*Work task:*
Once you find the line containing "sent, in order. -/" in the data below, copy it and each following line exactly, up to and including the line containing "def State.chan (s", and nothing else.

Collected data:
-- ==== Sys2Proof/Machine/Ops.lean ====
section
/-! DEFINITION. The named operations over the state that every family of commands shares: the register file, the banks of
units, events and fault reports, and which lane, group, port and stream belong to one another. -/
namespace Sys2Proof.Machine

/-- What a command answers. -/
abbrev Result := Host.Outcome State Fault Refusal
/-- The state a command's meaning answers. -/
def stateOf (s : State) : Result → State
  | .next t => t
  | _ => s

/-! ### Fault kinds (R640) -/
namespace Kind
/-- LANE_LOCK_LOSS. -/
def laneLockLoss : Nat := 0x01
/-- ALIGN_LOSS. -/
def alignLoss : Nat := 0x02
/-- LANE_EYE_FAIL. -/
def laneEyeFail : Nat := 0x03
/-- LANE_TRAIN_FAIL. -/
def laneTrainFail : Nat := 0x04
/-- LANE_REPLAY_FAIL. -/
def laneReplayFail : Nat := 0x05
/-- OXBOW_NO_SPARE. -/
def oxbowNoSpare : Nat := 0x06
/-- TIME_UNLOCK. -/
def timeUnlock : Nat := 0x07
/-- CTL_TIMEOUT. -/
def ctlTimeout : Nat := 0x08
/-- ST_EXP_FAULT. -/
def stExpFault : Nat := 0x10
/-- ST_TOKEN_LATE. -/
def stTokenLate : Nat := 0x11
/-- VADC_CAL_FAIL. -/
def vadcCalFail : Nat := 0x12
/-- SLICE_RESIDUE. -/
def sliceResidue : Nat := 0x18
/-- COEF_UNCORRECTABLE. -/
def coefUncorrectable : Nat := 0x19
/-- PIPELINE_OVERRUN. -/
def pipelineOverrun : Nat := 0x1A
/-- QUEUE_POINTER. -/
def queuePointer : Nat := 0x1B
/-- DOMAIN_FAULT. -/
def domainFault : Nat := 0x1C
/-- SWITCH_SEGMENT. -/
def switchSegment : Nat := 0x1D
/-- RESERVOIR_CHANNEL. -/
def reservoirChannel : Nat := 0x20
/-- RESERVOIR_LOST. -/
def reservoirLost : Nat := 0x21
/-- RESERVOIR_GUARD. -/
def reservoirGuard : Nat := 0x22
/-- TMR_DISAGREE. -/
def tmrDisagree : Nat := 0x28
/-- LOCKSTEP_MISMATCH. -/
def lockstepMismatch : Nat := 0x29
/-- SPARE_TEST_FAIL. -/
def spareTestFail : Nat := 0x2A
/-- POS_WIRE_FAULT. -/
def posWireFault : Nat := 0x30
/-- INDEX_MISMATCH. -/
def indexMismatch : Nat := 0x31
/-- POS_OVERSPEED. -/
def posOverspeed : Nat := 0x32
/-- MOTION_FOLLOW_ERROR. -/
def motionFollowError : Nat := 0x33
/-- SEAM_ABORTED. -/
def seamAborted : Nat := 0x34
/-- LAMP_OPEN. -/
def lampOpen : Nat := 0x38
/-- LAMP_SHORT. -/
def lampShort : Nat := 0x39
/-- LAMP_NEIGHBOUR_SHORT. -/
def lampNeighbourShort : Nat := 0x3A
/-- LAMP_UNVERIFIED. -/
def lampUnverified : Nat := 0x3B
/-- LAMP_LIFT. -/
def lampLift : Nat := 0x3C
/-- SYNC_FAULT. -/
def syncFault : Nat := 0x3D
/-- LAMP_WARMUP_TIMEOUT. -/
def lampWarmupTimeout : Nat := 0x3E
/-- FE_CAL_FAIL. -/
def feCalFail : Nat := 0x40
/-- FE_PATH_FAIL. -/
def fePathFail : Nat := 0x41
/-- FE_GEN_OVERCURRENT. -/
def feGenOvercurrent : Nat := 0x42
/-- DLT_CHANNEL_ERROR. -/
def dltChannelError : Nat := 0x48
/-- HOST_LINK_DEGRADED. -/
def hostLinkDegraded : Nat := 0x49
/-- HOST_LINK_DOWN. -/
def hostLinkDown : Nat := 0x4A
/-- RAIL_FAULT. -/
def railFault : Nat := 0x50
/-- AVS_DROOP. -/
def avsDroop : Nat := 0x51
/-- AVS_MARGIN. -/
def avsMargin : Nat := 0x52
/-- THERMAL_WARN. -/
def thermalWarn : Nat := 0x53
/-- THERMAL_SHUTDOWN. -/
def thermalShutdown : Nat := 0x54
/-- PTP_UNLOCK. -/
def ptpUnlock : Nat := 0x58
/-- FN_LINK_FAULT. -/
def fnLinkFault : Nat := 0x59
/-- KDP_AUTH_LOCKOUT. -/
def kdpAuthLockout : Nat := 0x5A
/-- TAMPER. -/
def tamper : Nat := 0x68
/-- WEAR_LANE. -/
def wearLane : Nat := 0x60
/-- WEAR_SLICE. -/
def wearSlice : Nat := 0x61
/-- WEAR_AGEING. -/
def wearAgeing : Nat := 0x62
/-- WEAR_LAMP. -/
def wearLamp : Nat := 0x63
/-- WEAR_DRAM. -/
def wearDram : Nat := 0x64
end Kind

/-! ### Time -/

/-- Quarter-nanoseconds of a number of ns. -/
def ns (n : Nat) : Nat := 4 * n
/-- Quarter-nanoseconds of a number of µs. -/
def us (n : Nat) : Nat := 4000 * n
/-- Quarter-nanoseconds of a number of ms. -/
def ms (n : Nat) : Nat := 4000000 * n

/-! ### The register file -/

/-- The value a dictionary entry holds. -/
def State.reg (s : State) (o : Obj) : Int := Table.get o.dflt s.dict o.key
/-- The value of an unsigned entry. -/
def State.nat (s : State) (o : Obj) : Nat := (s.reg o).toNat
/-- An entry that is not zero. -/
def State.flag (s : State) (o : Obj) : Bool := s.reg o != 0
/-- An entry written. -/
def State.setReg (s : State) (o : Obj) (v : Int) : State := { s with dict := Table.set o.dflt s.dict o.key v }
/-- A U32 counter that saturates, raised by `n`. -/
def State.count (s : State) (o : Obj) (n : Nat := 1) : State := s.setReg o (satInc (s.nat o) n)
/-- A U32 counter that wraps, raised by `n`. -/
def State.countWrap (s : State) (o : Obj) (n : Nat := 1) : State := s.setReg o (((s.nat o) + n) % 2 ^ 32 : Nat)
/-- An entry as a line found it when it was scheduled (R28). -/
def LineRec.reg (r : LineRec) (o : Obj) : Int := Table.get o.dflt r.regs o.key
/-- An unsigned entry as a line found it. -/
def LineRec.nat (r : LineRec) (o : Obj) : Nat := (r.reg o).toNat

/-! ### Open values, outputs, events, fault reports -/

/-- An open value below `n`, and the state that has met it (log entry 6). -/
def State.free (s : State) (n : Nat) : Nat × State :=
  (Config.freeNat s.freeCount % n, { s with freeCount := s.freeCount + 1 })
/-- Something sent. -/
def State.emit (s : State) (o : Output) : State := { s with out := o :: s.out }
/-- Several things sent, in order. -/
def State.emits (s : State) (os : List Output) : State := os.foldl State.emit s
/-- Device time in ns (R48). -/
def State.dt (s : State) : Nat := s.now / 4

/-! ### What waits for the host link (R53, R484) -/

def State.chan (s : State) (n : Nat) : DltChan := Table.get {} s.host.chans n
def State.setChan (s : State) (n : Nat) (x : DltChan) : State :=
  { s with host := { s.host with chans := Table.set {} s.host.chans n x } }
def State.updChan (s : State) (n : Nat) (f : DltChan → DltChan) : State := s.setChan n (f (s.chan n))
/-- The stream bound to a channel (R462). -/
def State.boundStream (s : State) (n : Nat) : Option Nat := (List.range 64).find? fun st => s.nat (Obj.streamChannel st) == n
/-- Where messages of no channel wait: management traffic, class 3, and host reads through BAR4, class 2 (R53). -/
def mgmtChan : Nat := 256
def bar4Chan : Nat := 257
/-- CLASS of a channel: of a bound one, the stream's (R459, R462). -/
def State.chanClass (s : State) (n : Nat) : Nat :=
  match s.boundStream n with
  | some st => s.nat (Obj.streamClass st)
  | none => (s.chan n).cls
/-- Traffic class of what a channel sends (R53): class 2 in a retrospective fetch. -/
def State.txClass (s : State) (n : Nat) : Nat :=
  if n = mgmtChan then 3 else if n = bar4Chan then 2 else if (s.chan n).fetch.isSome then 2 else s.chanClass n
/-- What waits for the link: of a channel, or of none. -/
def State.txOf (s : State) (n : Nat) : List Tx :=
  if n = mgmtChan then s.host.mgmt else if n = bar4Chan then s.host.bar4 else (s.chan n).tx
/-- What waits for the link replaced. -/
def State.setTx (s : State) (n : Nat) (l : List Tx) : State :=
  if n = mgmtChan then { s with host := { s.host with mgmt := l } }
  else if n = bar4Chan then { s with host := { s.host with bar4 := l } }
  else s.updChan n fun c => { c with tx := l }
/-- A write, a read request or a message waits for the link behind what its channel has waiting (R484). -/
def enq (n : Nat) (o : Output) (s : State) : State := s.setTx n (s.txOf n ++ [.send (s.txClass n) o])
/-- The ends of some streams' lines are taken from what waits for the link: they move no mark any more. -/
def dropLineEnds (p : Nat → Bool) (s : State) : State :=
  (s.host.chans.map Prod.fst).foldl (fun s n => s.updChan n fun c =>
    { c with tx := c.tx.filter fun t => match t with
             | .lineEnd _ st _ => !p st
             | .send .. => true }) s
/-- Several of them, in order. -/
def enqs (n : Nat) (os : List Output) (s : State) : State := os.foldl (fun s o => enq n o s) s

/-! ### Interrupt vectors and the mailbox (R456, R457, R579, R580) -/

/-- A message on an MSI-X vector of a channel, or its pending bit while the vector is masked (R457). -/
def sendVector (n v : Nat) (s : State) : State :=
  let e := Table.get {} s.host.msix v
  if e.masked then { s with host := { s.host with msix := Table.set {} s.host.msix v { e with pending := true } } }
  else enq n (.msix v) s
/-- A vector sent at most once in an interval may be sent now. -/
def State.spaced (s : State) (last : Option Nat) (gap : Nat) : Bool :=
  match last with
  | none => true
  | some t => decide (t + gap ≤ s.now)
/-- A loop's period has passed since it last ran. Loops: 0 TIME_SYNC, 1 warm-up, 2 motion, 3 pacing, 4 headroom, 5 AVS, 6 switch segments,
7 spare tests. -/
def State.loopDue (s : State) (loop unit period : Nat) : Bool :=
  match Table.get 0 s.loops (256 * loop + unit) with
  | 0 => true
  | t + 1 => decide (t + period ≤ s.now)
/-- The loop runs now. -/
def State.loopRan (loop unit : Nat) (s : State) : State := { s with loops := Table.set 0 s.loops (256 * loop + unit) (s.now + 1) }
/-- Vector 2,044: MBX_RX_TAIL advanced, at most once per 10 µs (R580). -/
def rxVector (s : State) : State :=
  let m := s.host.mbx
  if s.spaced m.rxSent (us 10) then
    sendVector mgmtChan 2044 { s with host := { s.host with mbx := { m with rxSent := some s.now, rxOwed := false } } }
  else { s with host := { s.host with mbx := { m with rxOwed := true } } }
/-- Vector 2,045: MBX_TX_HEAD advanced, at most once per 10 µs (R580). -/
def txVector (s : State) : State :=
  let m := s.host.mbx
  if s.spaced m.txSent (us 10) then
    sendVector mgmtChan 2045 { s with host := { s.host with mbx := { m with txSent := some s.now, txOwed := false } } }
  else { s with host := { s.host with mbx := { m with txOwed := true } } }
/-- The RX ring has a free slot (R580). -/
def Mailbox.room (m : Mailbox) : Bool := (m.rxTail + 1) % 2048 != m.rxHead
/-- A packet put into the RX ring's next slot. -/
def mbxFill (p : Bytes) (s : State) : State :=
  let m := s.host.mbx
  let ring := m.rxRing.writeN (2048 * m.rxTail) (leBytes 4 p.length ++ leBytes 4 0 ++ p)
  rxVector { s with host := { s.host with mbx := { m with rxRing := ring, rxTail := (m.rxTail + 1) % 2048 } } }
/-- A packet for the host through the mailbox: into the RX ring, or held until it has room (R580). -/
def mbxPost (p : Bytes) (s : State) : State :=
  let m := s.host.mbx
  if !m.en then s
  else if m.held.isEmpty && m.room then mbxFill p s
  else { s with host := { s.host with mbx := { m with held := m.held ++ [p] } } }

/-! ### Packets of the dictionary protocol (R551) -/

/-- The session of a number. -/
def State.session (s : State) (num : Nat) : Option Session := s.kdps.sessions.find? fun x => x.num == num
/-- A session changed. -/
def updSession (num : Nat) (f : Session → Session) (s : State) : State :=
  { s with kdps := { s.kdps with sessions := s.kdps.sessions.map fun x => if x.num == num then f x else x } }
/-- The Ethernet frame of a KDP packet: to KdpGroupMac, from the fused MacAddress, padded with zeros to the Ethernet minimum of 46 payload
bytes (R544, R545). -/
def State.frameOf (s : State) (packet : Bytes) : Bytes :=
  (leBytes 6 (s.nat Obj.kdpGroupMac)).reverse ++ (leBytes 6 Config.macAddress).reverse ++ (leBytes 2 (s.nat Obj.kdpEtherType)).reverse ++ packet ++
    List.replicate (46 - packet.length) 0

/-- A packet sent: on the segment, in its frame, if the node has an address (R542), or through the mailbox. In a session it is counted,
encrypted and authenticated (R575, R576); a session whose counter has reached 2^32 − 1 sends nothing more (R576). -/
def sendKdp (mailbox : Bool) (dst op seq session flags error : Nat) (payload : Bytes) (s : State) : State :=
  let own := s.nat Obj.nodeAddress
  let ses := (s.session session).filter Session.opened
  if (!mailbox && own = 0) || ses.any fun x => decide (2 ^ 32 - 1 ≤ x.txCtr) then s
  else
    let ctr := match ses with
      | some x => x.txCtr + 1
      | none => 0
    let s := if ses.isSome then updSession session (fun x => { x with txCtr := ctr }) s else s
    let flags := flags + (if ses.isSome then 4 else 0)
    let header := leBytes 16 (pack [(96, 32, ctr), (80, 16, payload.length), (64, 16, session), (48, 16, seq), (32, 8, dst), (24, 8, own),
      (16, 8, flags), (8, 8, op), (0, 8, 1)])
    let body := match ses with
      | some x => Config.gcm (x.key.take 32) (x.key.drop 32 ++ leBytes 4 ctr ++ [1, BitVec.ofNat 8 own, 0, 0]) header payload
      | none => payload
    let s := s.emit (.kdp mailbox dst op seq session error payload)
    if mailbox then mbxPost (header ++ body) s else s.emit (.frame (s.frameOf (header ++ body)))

*Answer space:*
/-- Several things sent, in order. -/
def State.emits (s : State) (os : List Output) : State := os.foldl State.emit s
/-- Device time in ns (R48). -/
def State.dt (s : State) : Nat := s.now / 4

/-! ### What waits for the host link (R53, R484) -/

def State.chan (s : State) (n : Nat) : DltChan := Table.get {} s.host.chans n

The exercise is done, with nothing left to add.